Should the current trend of higher costs of living in the UK continue I think the Pound may fall as I previously mentioned, and if you would like to be kept updated regarding this matter as well as any others that can potential impact GBP to AUD exchange rates, do feel free to get in touch with me.

There’s a plethora of data due out tomorrow for the UK specifically, so feel free to contact me overnight to discuss these events and how they could impact any short term currency exchange plans you may have.

If you have a large currency exchange to carry out in the coming days, weeks or months then you are more than welcome to speak with me directly as I will be more than happy to help you both with trying to time a transaction and getting you the top market rate when you do come to buy your currency. A small improvement in a rate of exchange can make a huge difference so for the sake of taking two minutes to email me you may find you save yourself hundreds if not thousands of Pounds. You can email me (Joseph Wright) on jxw@currencies.co.uk and I will endeavour to get back to you as soon as I can.

GBP/AUD Rates Trading Under 1.70! (Matthew Vassallo)

GBP/AUD rates are once again trading under 1.70, as the Pound’s struggles continue following last week’s unexpected election results.

The Pound has seen its gains over the past month dissipate, with 1.70 becoming a key threshold for the pair.

Those clients holding both Sterling and AUD will now be asking themselves how the pair will react over the coming days? Whilst I don’t anticipate a major advancement for the Pound whilst so much uncertainty hangs over the UK economy, any deal between the Conservatives and the little know DUP party from Northern Ireland, could bring an element of stability back to the market.

Political or economic uncertainty is generally a currencies undoing and the Pound’s struggles over recent days is proof of this. Once a government has been formed, then it is far more likely that investor confidence will rise and the Pound could stabilise as a result. This could have an instant negative impact on the AUD and as such the current sell prices for those clients holding AUD look very attractive indeed.

Whilst the AUD has also been supported due to the Chinese economy stabilising and accelerated growth in its own economy, it is always left somewhat vulnerable due its status as a commodity based currency.

For example, the Trump effect is causing investors to panic and this is unlikely to benefit riskier commodity based currencies such as the AUD in the long-term. The AUD’s value is inextricably linked to Australia’s booming export market and any downturn here will likely knock its value. Due its reliance on global growth a change in fortune for China, or concerns regarding the US can cause investors to sell off their riskier assets (such as the AUD) and move funds into ‘safe haven’ currencies such as the CHF.

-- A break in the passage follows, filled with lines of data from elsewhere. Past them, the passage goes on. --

-- ==== Sys2Proof/Laws/PerInstr.lean ====
section
/-! SUPPORT. PerInstr.lean: statements made per instruction. Layout: a well-formed instruction fills the bytes of its length, its
first bits tell that length, and an event of the machine is no instruction of the stream (R207, R208, R210, R211). -/
set_option Elab.async false
set_option linter.unusedSimpArgs false
namespace Sys2Proof.Laws

/-- A well-formed instruction is not an event, its word fits the bits of its length, and the word tells the length. -/
def Layout.Statement (i : Instr) : Prop :=
  (i.wellFormed = true → i.isEvent = false ∧ encode i < 2 ^ (8 * i.length) ∧ lengthOf (encode i) = i.length) ∧
    (i.isEvent = true → i.wellFormed = false)

/-- The length that a word tells by its low byte. -/
theorem lengthOf_low {w : Nat} (k : Nat) (h : w % 256 = k) : lengthOf w = lengthOf k := by
  have h1 : k % 2 = w % 2 := by omega
  have h2 : bits k 7 1 = bits w 7 1 := by simp only [bits]; omega
  simp only [lengthOf, h1, h2]

/-- A halfword whose bit 0 is clear is an instruction of its own. -/
theorem lengthOf_even {w : Nat} (h : w % 2 = 0) : lengthOf w = 2 := by simp only [lengthOf, h, if_true]

/-- The statement from its parts. -/
theorem Layout.of {i : Instr} {p : Bool} {w n : Nat} (hp : i.fits = p) (hw : encode i = w) (hn : i.length = n)
    (he : i.isEvent = false) (hb : p = true → w < 2 ^ (8 * n)) (hl : lengthOf w = n) : Layout.Statement i := by
  subst hp hw hn
  refine ⟨fun h => ⟨he, hb (Bool.and_eq_true_iff.1 h).1, hl⟩, fun h => by rw [he] at h; cases h⟩

/-- The statement of an event. -/
theorem Layout.ofEvent {i : Instr} (h : i.wellFormed = false) : Layout.Statement i :=
  ⟨fun g => absurd g (by simp [h]), fun _ => h⟩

Ultimately, this means that investors will look to GBP/AUD for example and see the opportunity to make more money on bigger market swings and thus, the pairs value can fluctuate quite substantially.

The current market is extremely unpredictable and with global growth fragile and concerns over the UK economy ahead of what is likely to be arduous Brexit negotiations, I would be tempted to look for short-term market opportunities.

If you have an upcoming GBP or AUD currency transfer to make and would like to be kept up to date with all the latest market movements, or simply wish to compare our award-winning exchange rates with your current provider, then please feel free to contact me on 0044 1494 787 478 and ask one of the team for Matt.

Alternatively, I can be emailed directly on mtv@currencies.co.uk.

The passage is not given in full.